Lee bt_it_sprint_planning.json, consulta Jira por estado actual y worklogs en la
ventana del sprint (global [min(inicio), max(fin)]) y guarda report_it.json.
"""

import os
import re
import json
import time
from typing import Dict, Any, List
from collections import defaultdict
from datetime import datetime, timedelta

import requests
from requests.auth import HTTPBasicAuth
import pytz

PLANNING_JSON = os.getenv("PLANNING_JSON", "bt_it_sprint_planning.json")
REPORT_JSON   = os.getenv("REPORT_JSON",   "report_it.json")


JIRA_API_ROOT = os.getenv("JIRA_API_ROOT", "https://team-1583163151751.atlassian.net/rest/api/3")
SEARCH_JQL_URL = f"{JIRA_API_ROOT}/search/jql"

REAL_HOURS_CF = "customfield_10046"
# Campos mínimos
FIELDS = [
    "summary", "status", "statuscategorychangedate", "assignee", "priority",
    "timetracking", "duedate", "updated", "resolutiondate" , REAL_HOURS_CF
]

MAX_RESULTS  = 100
CHUNK_ISSUES = 100
TIMEOUTS     = (5, 30)
TZ = pytz.timezone("America/Argentina/Buenos_Aires")

DEV_MAP = {
    # "Alan Mori - Carestino": "Alan Mori - Carestino",
    # Mapear si los displayName de Jira difieren de los del Sheet
}

def load_planning(path: str) -> Dict[str, Any]:
    if not os.path.exists(path):
        raise SystemExit(f"No existe {path}. Ejecutá primero collect_planned_metrics.py")
    with open(path, "r", encoding="utf-8") as f:
        return json.load(f)

def parse_sprint_date(sprint_id: str) -> datetime:
    m = re.match(r"^S(\d{8})$", sprint_id)
    if not m:
        raise ValueError(f"Sprint inválido: {sprint_id}")
    return datetime.strptime(m.group(1), "%Y%m%d")

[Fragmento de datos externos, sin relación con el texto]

/-- Fields that the decoder accepts are those of the command it answers. -/
theorem fields_of_decodeFields {f : CmdFields} {i : Instr} (h : decodeFields f = .ok i) : f = i.fields := by
  obtain ⟨op, rsv0, alpha, rsv1⟩ := f
  have hofBool : ∀ a : BitVec 1, a = BitVec.ofBool (a == 1) := by decide
  simp only [decodeFields] at h
  iterate 4 (split at h; next => cases h)
  next hop hrsv0 hrsv1 halpha =>
    simp only [CmdFields.opAssigned, Bool.not_eq_false, Bool.or_eq_true, beq_iff_eq, or_assoc] at hop
    simp only [CmdFields.alphaAllowed, Bool.not_eq_false, Bool.or_eq_true, beq_iff_eq] at halpha
    obtain rfl : rsv0 = 0 := not_not.mp hrsv0
    obtain rfl : rsv1 = 0 := not_not.mp hrsv1
    rcases hop with rfl | rfl | rfl | rfl
    · cases h; rw [Instr.fields, ← hofBool]
    all_goals
      obtain rfl : alpha = 0 := halpha.resolve_right (by decide)
      cases h; rfl

theorem word_of_decode {v : Word} {i : Instr} (h : decode v = .ok i) : v = encode i := by
  rw [encode, ← fields_of_decodeFields h, joinFields_splitWord]

/-! ### The colour count fits in 32 bits (R160) -/

theorem distinctCount_le_length (ps : List Pixel) : distinctCount ps ≤ ps.length := by
  induction ps with
  | nil => exact Nat.le_refl 0
  | cons p ps ih =>
    simp only [distinctCount, List.length_cons]
    split <;> omega

theorem length_canvasPixels (s : State) : (canvasPixels s).length = s.curHeight.toNat * s.curWidth.toNat := by
  simp only [canvasPixels, List.length_flatMap, List.length_map, List.length_range, List.map_const',
    List.sum_replicate, smul_eq_mul]

theorem State.CanvasLegal.uniqueCount_lt {s : State} (hc : s.CanvasLegal) (hp : s.params.legal = true) :
    uniqueCount s < 2 ^ 32 := by
  obtain ⟨⟨-, hw⟩, ⟨-, hh⟩, -⟩ := hc
  obtain ⟨-, -, hsize⟩ := (legal_params_iff s.params).mp hp
  have hcount : uniqueCount s ≤ s.params.hMax * (4 * s.params.wMax) := calc
    uniqueCount s ≤ (canvasPixels s).length := distinctCount_le_length _
    _ = s.curHeight.toNat * s.curWidth.toNat := length_canvasPixels s
    _ ≤ s.params.hMax * (4 * s.params.wMax) := Nat.mul_le_mul hh (by omega)
  omega

theorem State.CanvasLegal.fileSize_pos {s : State} (hc : s.CanvasLegal) (hp : s.params.legal = true) :
    0 < s.layout.fileSize.toNat := by
  have hoff := (pixelOffset_bounds s.alpha).1
  rw [hc.fileSize_toNat hp, fileSize]
  omega

/-! ### What the operations establish -/

/-- The number a signed operand spells, 0 when it is negative, fits in 32 bits (R92). -/
theorem toNat_toInt_lt (w : Word) : w.toInt.toNat < 2 ^ 32 := by
  have := w.toInt_lt
  omega

/-- CONFIGURE's dimensions are in range and the canvas registers hold them (R110, R116). -/
theorem constructCanvas_legal {s : State} (hd : s.DimsOk) (al : Bool) :
    (constructCanvas (opWidth s).toNat (opHeight s).toNat al s).CanvasLegal := by
  obtain ⟨⟨hw, hwm⟩, hh, hhm⟩ := hd
  have hcw : (BitVec.ofNat 32 (opWidth s).toNat).toNat = (opWidth s).toNat := toNat_word_ofNat (toNat_toInt_lt _)
  have hch : (BitVec.ofNat 32 (opHeight s).toNat).toNat = (opHeight s).toNat := toNat_word_ofNat (toNat_toInt_lt _)
  simp only [State.CanvasLegal, constructCanvas_curWidth, constructCanvas_curHeight, constructCanvas_params,
    constructCanvas_layout, constructCanvas_alpha, hcw, hch, and_true]
  simp only [opWidth, opHeight]
  omega

/-- An entry in bounds lies in the W_MAX × H_MAX array (R37, R133). -/
theorem State.CanvasLegal.accessed_in_array {s : State} (hc : s.CanvasLegal) (ha : s.AccessOk) :
    pixCol (pixAddr (opX s).toNat (opY s).toNat) < s.params.wMax ∧
    pixRow (pixAddr (opX s).toNat (opY s).toNat) < s.params.hMax := by
  obtain ⟨⟨-, hw⟩, ⟨-, hh⟩, -⟩ := hc
  obtain ⟨⟨hx0, hx⟩, hy0, hy⟩ := ha
  have hx32 : (opX s).toNat < 2 ^ 32 := toNat_toInt_lt _
  rw [pixCol_pixAddr hx32, pixRow_pixAddr hx32]
  simp only [opX, opY]
  omega

/-- On a 24-bit canvas SET_PIXEL stores alpha 255 (R135). -/
theorem opPixel_alpha {s : State} (h : s.alpha = false) : (opPixel s).a = 255 := by
  simp only [opPixel, h, Bool.false_eq_true, if_false]

/-- Every entry of a w × h canvas reads as the default pixel once it is cleared (R116). -/
theorem pixGet_pixClear_pixAddr (m : PixStore) {w h x y : Nat} (hx : x < w) (hx' : x < 2 ^ 32) (hy : y < h) :
    pixGet (pixClear w h m) (pixAddr x y) = defaultPixel :=
  pixGet_pixClear_on m (by simp only [onCanvas_pixAddr hx', hx, hy, decide_true, Bool.and_self])

/-- A transfer before the last leaves the cursor inside the file: K + 1 does not wrap (R43). -/
theorem cursor_succ_lt {k fs : Word} (hk : k.toNat < fs.toNat) (hne : k + 1 ≠ fs) : (k + 1).toNat < fs.toNat := by
  bv_omega

/-! ### Every effect of a step keeps each part of the invariant

In each lemma the last case stands for the effects that leave alone all the fields its part speaks of. -/

/-- W_MAX and H_MAX never change (log entry 2). -/
theorem StepEffect.params_eq {s t : State} (e : StepEffect s t) : t.params = s.params := by cases e <;> rfl

/-- R33, R35: CONFIGURE writes the canvas and layout registers together, a reset clears them together. -/
theorem StepEffect.keeps_canvasInv {s t : State} (e : StepEffect s t) (hi : s.CanvasInv) : t.CanvasInv := by
  cases e with
  | configured al hc =>
    obtain ⟨-, -, hd⟩ := hc
    exact ⟨fun _ => constructCanvas_legal (s := advance s) hd al, nofun⟩
  | resetAsserted => exact ⟨nofun, fun _ => ⟨rfl, rfl, rfl, rfl⟩⟩
  | _ => exact hi

/-- R37: CONFIGURE only removes listed entries; SET_PIXEL lists one in bounds of the canvas, so of the array. -/
theorem StepEffect.keeps_storeInv {s t : State} (e : StepEffect s t) (hc : s.CanvasInv) (hi : s.StoreInv) :
    t.StoreInv := by
  cases e with
  | configured => exact ⟨pixClear_wf hi.1 _ _, fun e he => hi.2 e (mem_pixClear he)⟩
  | pixelSet _ _ hconf ha =>
    refine ⟨pixPut_wf hi.1 _ _, fun e he => ?_⟩
    rcases mem_pixPut he with rfl | he
    · exact (hc.1 hconf).accessed_in_array ha
    · exact hi.2 e he
  | resetAsserted => exact ⟨reset_pix_wf, nofun⟩
  | _ => exact hi

/-- R39: CONFIGURE makes the whole canvas opaque, and SET_PIXEL stores alpha 255 on a 24-bit canvas. -/
theorem StepEffect.keeps_opaqueInv {s t : State} (e : StepEffect s t) (hwf : PixStore.WF s.pix) (hi : s.OpaqueInv) :
    t.OpaqueInv := by
  cases e with
  | configured al =>
    intro _ _ y hy x hx
    have hdef := pixGet_pixClear_pixAddr s.pix (w := (opWidth s).toNat) (h := (opHeight s).toNat)
      (hx.trans_le (Nat.mod_le _ _)) (hx.trans (BitVec.isLt _)) (hy.trans_le (Nat.mod_le _ _))
    exact congrArg Pixel.a hdef
  | pixelSet =>
    intro hconf hal y hy x hx
    change (pixGet (pixPut s.pix (pixAddr (opX s).toNat (opY s).toNat) (opPixel s)) (pixAddr x y)).a = 255
    by_cases hxy : pixAddr x y = pixAddr (opX s).toNat (opY s).toNat
    · rw [hxy, pixGet_pixPut_same hwf, opPixel_alpha (s := s) hal]
    · rw [pixGet_pixPut_other _ _ hxy]
      exact hi hconf hal y hy x hx
  | resetAsserted => exact nofun
  | _ => exact hi

/-- R41, R241: issue writes LC whole and clears ERR; an error is reported in phase IDLE only. -/
theorem StepEffect.keeps_issueInv {s t : State} (e : StepEffect s t) (hi : s.IssueInv) : t.IssueInv := by
  obtain ⟨hop, herr⟩ := hi
  cases e with
  | issued => exact ⟨rfl, fun _ => rfl⟩
  | commandError | configured | pixelSet | pixelGot | lastTransfer => exact ⟨hop, fun h => absurd rfl h⟩
  | streamStarted rc =>
    obtain ⟨-, hexec, -⟩ := rc
    exact ⟨hop, fun _ => herr (by rw [hexec]; nofun)⟩
  | resetAsserted => exact ⟨rfl, fun _ => rfl⟩
  | _ => exact ⟨hop, herr⟩

/-- R42, R43, R172: a SERIALIZE starts inside its file, and a transfer that does not end it stays inside. -/
theorem StepEffect.keeps_streamInv {s t : State} (e : StepEffect s t) (hp : s.params.legal = true)
    (hc : s.CanvasInv) (hi : s.StreamInv) : t.StreamInv := by
  cases e with
  | issued | commandError | configured | pixelSet | pixelGot | lastTransfer | resetAsserted => exact nofun
  | streamStarted _ hdec hconf =>
    have hcl : s.CanvasLegal := hc.1 hconf
    exact fun _ => ⟨hconf, word_of_decode hdec, hcl.fileSize_pos hp, toNat_word_ofNat (hcl.uniqueCount_lt hp)⟩
  | transferHeld _ _ hne | transferLowered _ hne =>
    intro hstream
    obtain ⟨hconf, hword, hk, hn⟩ := hi hstream
    exact ⟨hconf, hword, cursor_succ_lt hk hne, hn⟩
  | _ => exact hi

/-- OUT_VALID is low outside phase STREAM (R45, R170). -/
theorem State.PortInv.of_not_stream {s t : State} (hi : s.PortInv) (hs : s.phase ≠ .stream)
    (hv : t.out.valid = s.out.valid) : t.PortInv :=
  fun h => absurd (hi (hv ▸ h)).1 hs

/-- R45, R170: OUT_VALID rises with the byte at the cursor, and phase STREAM is left with OUT_VALID low. -/
theorem StepEffect.keeps_portInv {s t : State} (e : StepEffect s t) (hi : s.PortInv) : t.PortInv := by
  cases e with
  | issued _ _ _ _ _ hidle => exact hi.of_not_stream (by rw [hidle]; nofun) rfl
  | commandError _ rc | pixelSet rc | streamStarted rc =>
    obtain ⟨-, hexec, -⟩ := rc
    exact hi.of_not_stream (by rw [hexec]; nofun) rfl
  | configured _ hg | pixelGot hg =>
    obtain ⟨⟨-, hexec, -⟩, -⟩ := hg
    exact hi.of_not_stream (by rw [hexec]; nofun) rfl
  | validRaised b _ _ hstream _ hb => exact fun _ => ⟨hstream, hb, rfl⟩
  | transferHeld b tr _ hb =>
    obtain ⟨-, -, hstream, -⟩ := tr
    exact fun _ => ⟨hstream, hb, rfl⟩
  | lastTransfer | transferLowered | resetAsserted => exact nofun
  | _ => exact hi

/-- Nothing is claimed of a state out of reset (R230). -/
theorem State.ResetInv.of_released {t : State} (h : t.rst = false) : t.ResetInv :=
  fun hr => absurd hr (by rw [h]; nofun)

/-- R230: with RST asserted only the host's own data, OUT_READY and RST itself can move. -/
theorem StepEffect.keeps_resetInv {s t : State} (e : StepEffect s t) (hi : s.ResetInv) : t.ResetInv := by
  cases e with
  | hostNote | sinkDrove =>
    intro hr
    rw [hi hr]; rfl
  | operandWrite _ _ _ _ hw | ovrCleared _ _ _ hw | overrun _ _ _ hw | issued _ _ _ hw =>
    obtain ⟨-, hr, -⟩ := hw
    exact .of_released hr
  | commandError _ rc | pixelSet rc | streamStarted rc =>
    obtain ⟨-, -, hr⟩ := rc
    exact .of_released hr
  | configured _ hg | pixelGot hg =>
    obtain ⟨⟨-, -, hr⟩, -⟩ := hg
    exact .of_released hr
  | validRaised _ _ hr => exact .of_released hr
  | lastTransfer tr | transferHeld _ tr | transferLowered tr =>
    obtain ⟨-, hr, -⟩ := tr
    exact .of_released hr
  | resetAsserted => exact fun _ => rfl
  | resetReleased => exact .of_released rfl

theorem StepEffect.keeps_inv {s t : State} (e : StepEffect s t) (hi : s.Inv) : t.Inv := by
  obtain ⟨hp, hcanvas, hstore, hopaque, hissue, hstream, hport, hreset⟩ := hi
  exact ⟨e.params_eq ▸ hp, e.keeps_canvasInv hcanvas, e.keeps_storeInv hcanvas hstore,
    e.keeps_opaqueInv hstore.1 hopaque, e.keeps_issueInv hissue, e.keeps_streamInv hp hcanvas hstream,
    e.keeps_portInv hport, e.keeps_resetInv hreset⟩

/-- Settles O56, part by part over the effects a step can have. -/
theorem stepKeepsInvariant : Obligations.StepKeepsInvariant :=
  fun _ _ hi h => (step_effect h).keeps_inv hi

end Sys2Proof.Machine

/-! The rules that the statements about the register map and about every step rest on: the map, what a host write does, the
commands by their guards. -/

namespace Sys2Proof.Machine

/-! ### The register map (R22, R60, R67) -/

theorem slotOf_toNat (a : BusAddr) : (slotOf a).toNat = a.toNat / 4 := by
  have := a.isLt
  rw [slotOf, BitVec.extractLsb'_toNat, Nat.shiftRight_eq_div_pow]
  omega

/-- The map fills its slots with no register twice. -/
theorem regAt_eq_some_iff (a : BusAddr) (r : Reg) : regAt a = some r ↔ a.toNat / 4 = r.offset.toNat / 4 := by
  have hslot : Reg.all[r.offset.toNat / 4]? = some r := by cases r <;> rfl
  have hlt : r.offset.toNat / 4 < Reg.all.length := (List.getElem?_eq_some_iff.mp hslot).1
  rw [regAt, slotOf_toNat, ← hslot, eq_comm, List.getElem?_inj hlt (by decide), eq_comm]

theorem regAt_offset (r : Reg) : regAt r.offset = some r := (regAt_eq_some_iff _ _).mpr rfl

theorem regAt_eq_none {a : BusAddr} (h : 0x48 ≤ a.toNat) : regAt a = none := by
  rw [regAt, slotOf_toNat, List.getElem?_eq_none_iff]
  change 18 ≤ a.toNat / 4
  omega

theorem regAt_congr {a b : BusAddr} (h : a.toNat / 4 = b.toNat / 4) : regAt a = regAt b := by
  rw [regAt, regAt, slotOf_toNat, slotOf_toNat, h]

theorem regAt_eq_cmd_iff (a : BusAddr) : regAt a = some .cmd ↔ a.toNat < 4 := by
  rw [regAt_eq_some_iff]
  change a.toNat / 4 = 0 ↔ _
  omega

theorem regAt_eq_status_iff (a : BusAddr) : regAt a = some .status ↔ 4 ≤ a.toNat ∧ a.toNat < 8 := by
  rw [regAt_eq_some_iff]
  change a.toNat / 4 = 1 ↔ _
  omega

theorem busRead_of_regAt {s : State} {a : BusAddr} {r : Reg} (h : regAt a = some r) : busRead s a = readReg s r := by
  simp only [busRead, h]

theorem busWrite_of_regAt {s : State} {a : BusAddr} {r : Reg} (v : Word) (h : regAt a = some r) :
    busWrite s a v = writeReg v s r := by
  simp only [busWrite, h]

theorem busRead_offset (s : State) (r : Reg) : busRead s r.offset = readReg s r := busRead_of_regAt (regAt_offset r)

theorem busWrite_offset (s : State) (r : Reg) (v : Word) : busWrite s r.offset v = writeReg v s r :=
  busWrite_of_regAt v (regAt_offset r)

def pick_latest_sprint_key(store: Dict[str, Any]) -> str:
    keys = [k for k in store.keys() if re.match(r"^S\d{8}$", k)]
    if not keys:
        raise SystemExit("No encontré sprints en planning JSON.")
    keys.sort(key=lambda k: parse_sprint_date(k))
    return keys[-1]

def extract_issue_keys(planning: Dict[str, Any], sprint_id: str) -> List[str]:
    bucket = planning.get(sprint_id, {})
    detail = bucket.get("detalle_por_desarrollador", {}) or {}
    keys = []
    for dev, dev_data in detail.items():
        for wlabel in ("datos_semana_1", "datos_semana_2"):
            w = dev_data.get(wlabel, {}) or {}
            # preferir issues_detail si está
            if "issues_detail" in w and isinstance(w["issues_detail"], list):
                for it in w["issues_detail"]:
                    k = (it or {}).get("key")
                    if k: keys.append(str(k).strip())
            else:
                for k in w.get("issues", []) or []:
                    keys.append(str(k).strip())
    # unique keep order
    seen, out = set(), []
    for k in keys:
        if k not in seen:
            seen.add(k); out.append(k)
    return out

def fetch_issues_status(issue_keys: List[str]) -> Dict[str, Dict[str, Any]]:
    if not EMAIL or not API_TOKEN:
        raise SystemExit("Faltan credenciales JIRA_EMAIL / JIRA_API_TOKEN.")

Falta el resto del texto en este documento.